I've seen bolt extractors but what is the tried and true method since this is my first time dealing with this. 

Thanks all!


----------



## Yoyizit (Jul 11, 2008)

scottycam said:


> . . .broke off below the surface.


Besides EZ outs, you could chip away a 1/8" or 1/4" deep crater around the screw [?. It's a bolt if it takes a nut] and grab the exposed shaft with Vicegrips and loosen it. 
If they slip, grind flats on the shaft and try again.

Or you could use an abrasive cutting disk to grind a 1/16" wide slot in the end of the shaft and the wood, and then use a narrow blade screwdriver to unscrew it.


----------



## waterman1971 (Apr 19, 2009)

Weld a nut onto the broken bolt and remove.


----------



## kwikfishron (Mar 11, 2010)

What are you doing? 

Why does it have to be the “exact” location? 

If you can get it out, the “exact” bolt or lag it might not work again. 

Is it a bolt (nuts and washers) or a lag?


----------



## joed (Mar 13, 2005)

What kind of wall? Concrete? wood? plaster? steel?
How big of bolt? Why did it break? If it broke because it wouldn't come out then drilling it and starting over is the only way.


----------



## Scuba_Dave (Jan 16, 2009)

Threads merged on same issue
I'd move the whole thing up 1/2"-1"


----------



## Willie T (Jan 29, 2009)

Scuba_Dave said:


> Threads merged on same issue
> I'd move the whole thing up 1/2"-1"


This is the best and easiest solution. And buy better bolts next time.


----------



## High Gear (Nov 30, 2009)

Could you not drill another hole through the mount only say an inch down.

Then drill a pilot hole into the stud = to the minor diameter of another lag screw.

Sounds like ya got Chinese fasteners with that Chinese wall mount.

Go to a hardware store vs a box store to get an American made fastener.

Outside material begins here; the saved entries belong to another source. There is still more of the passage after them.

-- ==== Sys2Proof/Tests/Slice0.lean ====
section
/-!
SUPPORT. The model's own tests: what WellFormed refuses, worked examples of the spec, and for each obligation with hypotheses the states and
operands that meet them, clause by clause, at the ends of their ranges.
-/

set_option Elab.async false
set_option linter.all false

open Sys2Proof Sys2Proof.Machine

namespace Sys2Proof.Tests

/-! Ill-formed commands: one for each check. -/

def anAccess : HoldAccess := ⟨0x10, 0x400000, 0, 0xFFFFFFFF, false, 0⟩
def anArb : Arbitration := ⟨0, 0, false, []⟩
/-- A HoldPort of accesses that meet nothing. -/
def noPort : HoldPort := ⟨[], 0, [], [], []⟩

def aFail (a : BitVec 30) : MarchFail := ⟨.word a, 1, 0, 0, false⟩

theorem test_wellFormed_alignment :
    (Instr.registerWrite .purser 2 0 0).wellFormed = false ∧ (Instr.lowWordRead .purser 1).wellFormed = false ∧
    (Instr.rcRead .purser 3 0).wellFormed = false ∧ (Instr.tableDataWrite .purser 2 0).wellFormed = false ∧
    (Instr.tableDataRead .purser 1).wellFormed = false ∧ (Instr.unifAddressWrite .purser 1 0).wellFormed = false ∧
    (Instr.unifCheckBase .purser 1).wellFormed = false ∧ (Instr.unifCheckField .purser 1).wellFormed = false ∧
    (Instr.baseLock .purser 2).wellFormed = false ∧ (Instr.odrvPanelTempWrite .purser 2 0).wellFormed = false ∧
    (Instr.misalignedBar0Access .purser 4 4 true).wellFormed = false ∧ (Instr.misalignedBar0Access .purser 4 0 true).wellFormed = false ∧
    (Instr.misalignedBar0Access .purser 2 4 true).wellFormed = true := by decide +kernel

theorem test_wellFormed_hold :
    (Instr.holdAccess { anAccess with addr := 0x400001 } anArb).wellFormed = false ∧
    (Instr.holdAccess anAccess { anArb with others := [⟨{ anAccess with addr := 0x800000 }, 0, 0, false⟩] }).wellFormed = false ∧
    (Instr.holdAccess anAccess { anArb with others := [⟨{ anAccess with addr := 0x400010 }, 0, 0, false⟩] }).wellFormed = false ∧
    (Instr.bar2Access 0 anAccess anArb 0 []).wellFormed = false ∧ (Instr.bar2Access 0 anAccess anArb 64 []).wellFormed = false ∧
    (Instr.bar2Access 0 { anAccess with addr := 0x400FE0 } anArb 64 [anArb]).wellFormed = false ∧
    (Instr.bar2Access 0 anAccess anArb 64 [anArb]).wellFormed = true ∧
    (Instr.marchTestEnd [aFail 1]).wellFormed = false ∧ (Instr.startupMarchComplete [aFail 1]).wellFormed = false ∧
    (Instr.marchAbandon .purser true true true [aFail 1]).wellFormed = false := by decide +kernel

theorem test_wellFormed_data :
    (Instr.sstFetchComplete false [0]).wellFormed = false ∧ (Instr.cmdInvalid .purser 5 0).wellFormed = false ∧
    (Instr.sidebandReply 0 (List.replicate 261 0) 0).wellFormed = false ∧ (Instr.wearLedgerReadDone 0 0 false [0] .completer).wellFormed = false ∧
    (Instr.dmaStart .purser 0 6).wellFormed = false ∧ (Instr.dmaAbort .purser 0 5).wellFormed = false ∧
    (Instr.dmaResume .purser 0 3).wellFormed = false ∧ (Instr.descriptorFetched 0 .completer [0] noPort).wellFormed = false ∧
    (Instr.descriptorFetched 0 .ok (List.replicate 65 0) noPort).wellFormed = false ∧
    (Instr.dmaReadCompletion 0 0 .unsupported [0] noPort).wellFormed = false ∧
    (Instr.shortFlitReceived 0 [] 0 (List.replicate 48 0) 0).wellFormed = false ∧
    (Instr.shortFlitReceived 0 (List.replicate 4 none) 0 [] 0).wellFormed = false ∧ (Instr.pixelGroupReceived 0 []).wellFormed = false ∧
    (Instr.pixelGroupReceived 0 (List.replicate 4 [])).wellFormed = false ∧
    (Instr.densitySpanEnd (.slice 0 0 65537 0) 0).wellFormed = false ∧ (Instr.densitySpanEnd (.slice 0 0 0 65537) 0).wellFormed = false ∧
    (Instr.eyeScan 0 0 [0] [0, 0, 0]).wellFormed = false ∧ (Instr.eyeScan 0 0 [0, 0, 0] []).wellFormed = false ∧
    (Instr.agingMeasurement [] []).wellFormed = false ∧ (Instr.linkTrained 64000 4 false).wellFormed = false ∧
    (Instr.linkTrained 3000 4 true).wellFormed = false ∧ (Instr.linkTrained 8000 3 true).wellFormed = false ∧
    (Instr.configWrite 0 (.sriov true 32)).wellFormed = false ∧
    (Instr.configWrite 0 (.pageSize 2)).wellFormed = false ∧ (Instr.configWrite 0 (.pageSize 0x10)).wellFormed = true ∧ (Instr.recordStoreComplete [3, 3]).wellFormed = false := by decide +kernel

/-! What meets the hypotheses of the obligations. -/

/-- The reset state with fields written. -/
def at0 (l : List (Field × Nat)) : State := State.reset.puts l

/-- The reset state with PF0 able to reach the part and to master the bus, the link up. -/
def linked : State := { State.reset with host := { State.reset.host with
  linkUp := true, fns := updAt State.reset.host.fns 0 fun x => { x with memSpace := true, busMaster := true, msixEnable := true } } }

/-- Output 0 running, with a change of its own state. -/
def ran (l : List (Field × Nat)) (f : OutState → OutState) : State := (at0 ((F.tgStatusRun 0, 1) :: l)).setOut 0 f

/-- The Purser serving, with a change of its own state. -/
def served (l : List (Field × Nat)) (f : PurserState → PurserState) : State :=
  let s := at0 l
  { s with purser := f { s.purser with serving := true } }

/-- VF 1 enabled and reachable. -/
def withVf : State := { linked with host := { linked.host with
  vfEnable := true, numVfs := 1, fns := updAt linked.host.fns 1 fun x => { x with memSpace := true } } }

theorem witness_StepServesTheFront : ({ State.reset with pending := [.timeTick, .ptmDialog] }).pending = [.timeTick, .ptmDialog] ∧
    State.reset.pending = [] := by decide +kernel

theorem witness_StepKeepsTheInvariant : State.reset.canonical = true ∧ State.reset.shape = partShape ∧
    ∀ c ∈ [Instr.timeTick, .pfailNFall, .thermalThreshold 2000], (match step { State.reset with pending := [c] } with
      | .next t => t.canonical && t.shape == partShape
      | _ => false) = true := by decide +kernel

theorem witness_WhatNoStepUndoes : (match step { State.reset with pending := [.timeTick] } with
    | .next t => t.time.ticks == 1
    | _ => false) = true := by decide +kernel

theorem witness_StoresReadBack : (F.tgLandGo 3).lo ≤ (F.tgLandGo 3).hi ∧ (F.tgLandGo 3).hi < 32 ∧ ¬((F.tgLandGo 3).addr = R.sstCmd) ∧
    State.reset.unknownAt 0x3FFFFFFF = none ∧ Memory.wf [(0, 1), (0x3FFFFFFF, 255)] = true ∧
    tableKey 3 1 0 1 5 ≠ tableKey 3 1 0 1 6 := by decide +kernel

theorem witness_AccessesTurnedAway : State.reset.answers (.fn 0) = false ∧
    (Instr.evtSoftRaise (.fn 0)).writes = some (.fn 0, R.evtSoft) ∧ (Instr.captureLoRead (.fn 0) 4).reads = some (.fn 0, R.timeCapLo 4) ∧
    linked.answers (.fn 0) = true ∧ (linked.put F.glbPowerStatusState 5).winterDrops (.fn 0) 0x10000 = true ∧
    (linked.put F.glbPowerStatusState 5).winterDrops (.fn 0) 0xFFFC = false ∧
    (linked.put (F.mstFreezeCauseFrozen 0x40) 1).frozen 0x40 = true ∧ recoveryAddr R.evtSoft = false ∧ recoveryAddr R.mstThaw = true ∧
    withVf.answers (.fn 1) = true ∧ withVf.writeViolates (.fn 1) R.evtSoft = true ∧ withVf.inPartition (.fn 1) R.evtSoft false = false := by
  decide +kernel

theorem witness_EventSources : implemented 0 = true ∧ implemented 767 = false ∧ State.reset.routed 0 = false ∧
    (let s := linked.puts [(F.evtEnableEn 0, 1), (F.evtRouteMsixEn 0, 1), (F.evtRouteVector 0, 5)];
      s.get (pendingField 0) = 0 ∧ s.routed 0 = true ∧ s.fnSends (vectorFn (s.get (F.evtRouteVector 0))) = true ∧
      s.maskedVec (s.get (F.evtRouteVector 0)) = true ∧ ({ s with host := { s.host with unmasked := [5] } }).maskedVec 5 = false) := by
  decide +kernel

theorem witness_RegisterWriteByAccessType : State.reset.accepts .purser R.rlfTemp = true ∧
    State.reset.keyOf R.rlfTemp = some R.rlfTemp ∧ (rowOf R.rlfTemp).isSome = true ∧
    State.reset.specialWrite R.rlfTemp 0xFFFFFFFF 0 = none := by decide +kernel

theorem witness_WritesWithRulesOfTheirOwn :
    (∀ k ∈ [R.timeIncrLo, R.sstCmd, R.holdRepairCmd, R.glbManifestReq, R.evtStatus 23, R.evtEnable 23, R.evtRoute 767, R.timeWinCtrl 3,
      R.pursmCmd 15, R.pursmArg 15 13], k % 4 = 0 ∧ State.reset.accepts .purser k = true ∧ State.reset.keyOf k = some k) ∧
    (at0 [(F.pursmStatusBusy 15, 1)]).get (F.pursmStatusBusy 15) = 1 ∧ State.reset.get (F.pursmStatusBusy 0) = 0 := by decide +kernel

theorem witness_RegisterReads :
    (∀ k ∈ [R.tgFrameIdLo 3, R.timeNsLo, R.rlfTemp], State.reset.readAllowed .purser k = true ∧ State.reset.keyOf k = some k) ∧
    ((rowOf R.rlfTemp).any fun r => BitVec.ofNat 32 r.masks.rc == 0) = true ∧
    ((rowOf R.holdEccCorr).any fun r => BitVec.ofNat 32 r.masks.rc != 0) = true := by decide +kernel

theorem witness_UnlistedOffsets : State.reset.keyOf 0x3FFFFFC = none ∧ State.reset.winterDrops .purser 0x3FFFFFC = false ∧
    State.reset.inPartition .purser 0x3FFFFFC true = true ∧ State.reset.frozen 1 = false ∧ withVf.keyOf 0x3FFFFFC = none ∧
    withVf.inPartition (.fn 1) 0x3FFFFFC true = false ∧ withVf.inPartition (.fn 1) 0x3FFFFFC false = false := by decide +kernel

theorem witness_MisalignedAccesses : ¬(4 = 4 ∧ (0x10001 : Nat) % 4 = 0) ∧ linked.answers (.fn 0) = true ∧
    linked.winterDrops (.fn 0) 0x10001 = false ∧ (linked.put F.glbPowerStatusState 5).winterDrops (.fn 0) 0x10001 = true := by decide +kernel

/-- Slot 0's registers written: 304 bytes at host address 32. -/
def slotAsked : State := { (linked.puts [(F.sstslotAddrLoAddr 0, 1), (F.sstslotLenBytes 0, 304)]) with
  written := [R.sstslotAddrLo 0, R.sstslotAddrHi 0, R.sstslotLen 0] }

The alternative is to move the whole bracket up or down and re drill all holes 

as was suggested , don't know if this will expose any of the other holes.


----------



## Yoyizit (Jul 11, 2008)

I got a call from VA to install a wall-mount for a TV. 

From this thread it sounds like I should fasten the mount to the TV first and check that all the lines that should be parallel actually are.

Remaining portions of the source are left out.